The returns marked success of a sort for a new tough approach by mining firms, but at least 12,000 gold and 20,000 platinum miners were still pursuing a wave of unofficial strikes that have cost Africa’s largest economy over 10 billion rand ($1.14 billion) this year, according to the National Treasury.
About 100,000 workers in all have downed tools across South Africa since August in a wave of violent strikes that have triggered downgrades of South Africa’s credit ratings, and awkward questions for President Jacob Zuma and the ruling ANC.
After three weeks of negotiations, the National Union of Mineworkers (NUM) and the gold industry, which employs around 157,000, announced agreement on wage increases of between 1.5 and 10.8 percent for different categories of mine workers.
Harmony Gold, South Africa’s third-largest producer, said most of the 5,400 strikers at its Kusasalethu mine were now back at work.

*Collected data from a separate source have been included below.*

theorem issueWord_of_decodeCmd {s : State} {cw : Word} {i : Instr} (h : decodeCmd cw = .ok i) :
    s.issueWord exec cw = exec i s.issue := by
  rw [State.issueWord, h]

theorem issueUnit_of_decodeBus {s : State} {cw : Word} {i : Instr} (h : decodeBus cw = .ok i) :
    s.issueUnit exec cw = exec i s := by
  rw [State.issueUnit, h]

theorem issueWord_refused {s : State} {cw : Word} (h : ∀ i, decodeCmd cw ≠ .ok i) :
    ∃ why, s.issueWord exec cw = .refused (.reservedWord cw why) := by
  unfold State.issueWord
  split
  · next i hi => exact absurd hi (h i)
  · exact ⟨_, rfl⟩

theorem issueUnit_refused {s : State} {cw : Word} (h : ∀ i, decodeBus cw ≠ .ok i) :
    ∃ why, s.issueUnit exec cw = .refused (.reservedWord cw why) := by
  unfold State.issueUnit
  split
  · next i hi => exact absurd hi (h i)
  · exact ⟨_, rfl⟩

/-- Settles O4: with BUSY = 0 the move is made, and it issues the word. -/
theorem stepRunsTheWordWrittenToCmd : Obligations.StepRunsTheWordWrittenToCmd := by
  unfold Obligations.StepRunsTheWordWrittenToCmd
  intro s v rest i hhost hseq hbusy hi
  rw [step_of_cmd hhost hseq hbusy, issueWord_of_decodeCmd hi, State.issue]

/-- Settles O5: the bus goes before the host's move. -/
theorem stepRunsTheWordOnTheUnitBus : Obligations.StepRunsTheWordOnTheUnitBus := by
  unfold Obligations.StepRunsTheWordOnTheUnitBus
  intro s cw more i hseq hreset hi
  rw [step_of_bus hseq hreset, issueUnit_of_decodeBus hi]

/-- Settles O6, by the last case of a step. -/
theorem idleStepChangesNothing : Obligations.IdleStepChangesNothing := by
  unfold Obligations.IdleStepChangesNothing
  exact fun _ => step_of_idle

/-- Settles O7: the reset transition gives the fields named their values whatever the state holds. -/
theorem resetAbandonsTheCommandInProgress : Obligations.ResetAbandonsTheCommandInProgress := by
  unfold Obligations.ResetAbandonsTheCommandInProgress
  intro s rest hhost
  refine ⟨_, step_of_reset hhost, rfl, rfl, rfl, rfl, rfl, rfl, rfl, rfl, rfl, rfl, fun b => ?_⟩
  cases b <;> rfl

/-! ### Reserved words and an ARG out of range -/

/-- The words of the host commands are 1 to 7 (R83). -/
theorem encode_toNat_of_isHost {i : Instr} (hi : i.isHost = true) : 1 ≤ (encode i).toNat ∧ (encode i).toNat ≤ 7 := by
  cases i with
  | expkey | encblk | decblk | encecb | dececb | enccbc | deccbc => decide
  | _ => cases hi

/-- Of the unit operations FUNC is at most 10, bits 7:4 are CLASS alone, and only FUNC 1 and 10 have an ARG (R82 to R85). -/
theorem encode_toNat_of_isUnit {i : Instr} (hi : i.isHost = false) :
    (encode i).toNat % 16 ≤ 10 ∧ (encode i).toNat / 16 % 16 = 8 ∧
      ((encode i).toNat % 16 = 1 ∨ (encode i).toNat % 16 = 10 ∨ (encode i).toNat / 256 = 0) := by
  cases i with
  | expkey | encblk | decblk | encecb | dececb | enccbc | deccbc => cases hi
  | kexpcol c =>
    have hword : (encode (.kexpcol c)).toNat = 256 * c.toNat + 129 := packWord_toNat c true 1
    omega
  | addroundkey k =>
    have hword : (encode (.addroundkey k)).toNat = 256 * k.toNat + 138 := packWord_toNat k true 10
    omega
  | _ => decide

theorem decodeCmd_ne_ok {cw : Word} (hcw : cw.toNat = 0 ∨ 8 ≤ cw.toNat) (i : Instr) : decodeCmd cw ≠ .ok i := by
  intro h
  obtain ⟨hi, rfl⟩ := (decodeCmd_eq_ok_iff cw i).1 h
  have := encode_toNat_of_isHost hi
  omega

theorem decodeBus_ne_ok {cw : Word} (hcw : 11 ≤ cw.toNat % 16 ∨ cw.toNat / 16 % 16 ≠ 8 ∨
    (cw.toNat % 16 ≠ 1 ∧ cw.toNat % 16 ≠ 10 ∧ cw.toNat / 256 ≠ 0)) (i : Instr) : decodeBus cw ≠ .ok i := by
  intro h
  obtain ⟨hi, rfl⟩ := (decodeBus_eq_ok_iff cw i).1 h
  have := encode_toNat_of_isUnit hi
  omega

theorem exec_kexpcol_refused {s : State} {c : BitVec 8} (hc : ¬ (s.nk.toNat ≤ c.toNat ∧ c.toNat < 4 * (s.nr.toNat + 1))) :
    exec (.kexpcol c) s = .refused (.argOutOfRange c) :=
  if_neg (mt (columnArgOk_iff _ _ _).1 hc)

theorem exec_addroundkey_refused {s : State} {k : BitVec 8} (hk : ¬ k.toNat ≤ s.nr.toNat) :
    exec (.addroundkey k) s = .refused (.argOutOfRange k) :=
  if_neg (mt (roundArgOk_iff _ _).1 hk)

/-- Settles O3: no operation encodes to a reserved word, so neither port decodes it, and the two unit operations check ARG. -/
theorem reservedWordsAreRefused : Obligations.ReservedWordsAreRefused := by
  unfold Obligations.ReservedWordsAreRefused
  refine ⟨fun s cw rest hhost hseq hbusy hcw => ?_, fun s cw more hseq hreset hcw => ?_, fun s c hc => ?_, fun s k hk => ?_⟩
  · rw [step_of_cmd hhost hseq hbusy, BitVec.ofNat_toNat, BitVec.setWidth_eq]
    exact issueWord_refused (decodeCmd_ne_ok hcw)
  · rw [step_of_bus hseq hreset]
    exact issueUnit_refused (decodeBus_ne_ok hcw)
  · exact exec_kexpcol_refused (by omega)
  · exact exec_addroundkey_refused (by omega)

end Sys2Proof.Machine
end

section
/-! The invariant: every operation, every access of the host and every reset keeps it. A host command overwrites ERR, OLEN and
BUSY, so one issued with BUSY = 1 ends as it does with BUSY = 0 (R29, R260). -/

namespace Sys2Proof.Machine

/-! ### Commands overwrite ERR, OLEN and BUSY -/

section

variable (s : State) (e : ErrKind) (n : Nat) (b : Bool)

theorem blockCommand_overwrites (f : Sched → Nat → Block → Block) :
    { s with err := e, olen := n, busy := b }.blockCommand f = s.blockCommand f := rfl

theorem bulkCommand_overwrites (cbc : Bool) (f : Sched → Nat → Block → List Block → List Block) :
    { s with err := e, olen := n, busy := b }.bulkCommand cbc f = s.bulkCommand cbc f := by
  cases cbc <;> rfl

theorem exec_overwrites_of_isBulk {i : Instr} (hi : i.isBulk = true) :
    exec i { s with err := e, olen := n, busy := b } = exec i s := by
  obtain ⟨f, hf⟩ := exec_eq_bulkCommand hi
  rw [hf, hf, bulkCommand_overwrites]

theorem exec_expkey_overwrites : exec .expkey { s with err := e, olen := n, busy := b } = exec .expkey s := rfl

end

/-- Settles O50: either end of a command writes all three fields, and nothing before it reads them. -/
theorem everyCommandOverwritesErr : Obligations.EveryCommandOverwritesErr := by
  unfold Obligations.EveryCommandOverwritesErr
  intro i s e n b hi
  cases i with
  | expkey => exact exec_expkey_overwrites s e n b
  | encblk => exact blockCommand_overwrites s e n b encBlock
  | decblk => exact blockCommand_overwrites s e n b decBlock
  | encecb | dececb | enccbc | deccbc =>
    exact exec_overwrites_of_isBulk s e n b rfl
  | _ => cases hi

theorem exec_issue {i : Instr} (hi : i.isHost = true) (s : State) : exec i s.issue = exec i s :=
  everyCommandOverwritesErr i s s.err s.olen true hi

/-! ### The reset state -/

theorem inv_reset : Inv State.reset where
  idle := rfl
  coreErr := by decide
  keySize := nofun
  capacity := nofun
  keybufWf := rfl
  dinWf := rfl
  ivbufWf := rfl
  doutWf := rfl
  keybufBelow := rfl
  dinBelow := rfl
  ivbufBelow := rfl
  doutBelow := rfl
  result := nofun
  resultFits := rfl

/-- Settles O8: the empty buffers are canonical and within capacity, and there is no result. -/
theorem resetStateIsGood : Obligations.ResetStateIsGood := by
  unfold Obligations.ResetStateIsGood
  refine ⟨inv_reset, rfl, by decide, rfl, rfl, rfl, rfl, fun b => ?_⟩
  cases b <;> rfl

theorem fits_zero (s : State) : s.fits 0 = true := (fits_iff s 0).2 fun _ _ => Nat.zero_le _

section

variable {s : State}

theorem Inv.platformReset (h : Inv s) : Inv s.platformReset :=
  have hbelow (cap : Option Nat) : memBelow [] cap = true := by cases cap <;> rfl
  { inv_reset with
    keySize := nofun
    capacity := h.capacity
    dinBelow := hbelow s.maxDlen
    doutBelow := hbelow s.maxDlen
    resultFits := fits_zero s }

/-! ### Operations -/

theorem Inv.raiseError (h : Inv s) {k : ErrKind} (hk : k ≠ .corruptPadding) : Inv (s.raiseError k) :=
  { h with
    idle := rfl
    coreErr := hk
    result := nofun
    resultFits := fits_zero s }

Strikes at Gold Fields’ three mines are also now over.
“Stability in the gold mining industry has been achieved at many of the operations and there are hopes that this trend will continue,” said Chamber of Mines executive Elize Strydom.

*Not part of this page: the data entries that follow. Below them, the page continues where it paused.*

-- ==== Sys2Proof/Machine/Flags.lean ====
section
/-! DEFINITION. The flag computations (R11, R100, R107 to R111, R121): each is a truth value, delivered in `VF` as 0 or
1 by `setFlag`, which an instruction applies after it has written its result. -/

namespace Sys2Proof.Machine

/-- The unsigned sum of two registers exceeds 255 (R107). -/
def carryFlag (a b : Byte) : Bool := decide (255 < a.toNat + b.toNat)

/-- No borrow: minuend at least subtrahend (R108, R110). -/
def notBorrowFlag (minuend subtrahend : Byte) : Bool := decide (subtrahend.toNat ≤ minuend.toNat)

/-- The bit a right shift moves out: bit 0 (R109). -/
def shiftOutRight (b : Byte) : Bool := b.getLsbD 0

/-- The bit a left shift moves out: bit 7 (R111). -/
def shiftOutLeft (b : Byte) : Bool := b.getLsbD 7

/-- The unreduced sum `I + V[x]` is above 0xFFF (R121). -/
def indexOverflowFlag (i : Word) (b : Byte) : Bool := decide (0x0FFF < i.toNat + b.toNat)

/-- A flag as the byte 0 or 1 (R11). -/
def flagByte (c : Bool) : Byte := if c then 1 else 0

/-- `VF <- flag`, the last write of a flag-writing instruction (R100). -/
def State.setFlag (s : State) (c : Bool) : State := s.setV 0xF (flagByte c)

end Sys2Proof.Machine
end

But AngloGold Ashanti, South Africa’s biggest producer, said on Wednesday it had sacked around half of its 24,000-strong local workforce who had ignored an ultimatum to return to work or be fired.
And a six-week strike at Anglo American Platinum (Amplats), the world’s top producer of the metal, is no closer to ending, with 20,500 workers at its Union and Amandelbult operations still holding out for higher wages.

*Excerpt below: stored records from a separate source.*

-- ==== Sys2Proof/Machine/Step.lean ====
section
/-! DEFINITION. One step of the machine: the next input of the environment's schedule, or the engine's turn when none is
listed (R24, R48). -/

namespace Sys2Proof.Machine

/-- One transition of the whole state. -/
def step (s : State) : Host.Outcome State Fault Refusal :=
  match s.env.schedule with
  | [] => engineTurn s
  | e :: rest => takeInput e (s.setSchedule rest)

/-- The state with the instruction whose bits are `w`, in the opcode table's numbering, stored where `step` fetches its
next instruction. -/
def State.withFetchWord (s : State) (nbits w : Nat) : State := placeWord s (tableWord nbits w)

end Sys2Proof.Machine
end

Amplats has also sacked 12,000 wildcat strikers at its Rustenburg mines.
Zuma has come in for particular criticism for not responding faster to the August 16 police killing of 34 strikers at Lonmin’s Marikana platinum mine, the bloodiest security incident since the end of white-minority rule in 1994.
Reluctant to take a hard line in the weeks after the “Marikana massacre”, Amplats and then gold firms led by Gold Fields have since got increasingly tough with the strikers, issuing threats of mass sackings.
Finance Minister Pravin Gordhan cut South Africa’s GDP forecast for the year to 2.5 percent from 2.7 percent and said it would take the government some time to determine the full impact of the mining strife on growth.
“Declining mining output and the spread of strike activity has depressed activity in related industries including manufacturing, logistics and services, with negative consequences for GDP,” the Treasury said in its interim budget policy statement.
In the year to August, mining output fell by 3.3 percent, with production of platinum group metals 15.3 percent lower, although strong iron ore demand from China helped offset some of the decline in the platinum, gold and coal sectors, it added.
Amplats on Thursday cut its full-year production target and capital expenditure plans after revealing that the walkouts had sliced 138,000 ounces off output, $217 million at today’s price.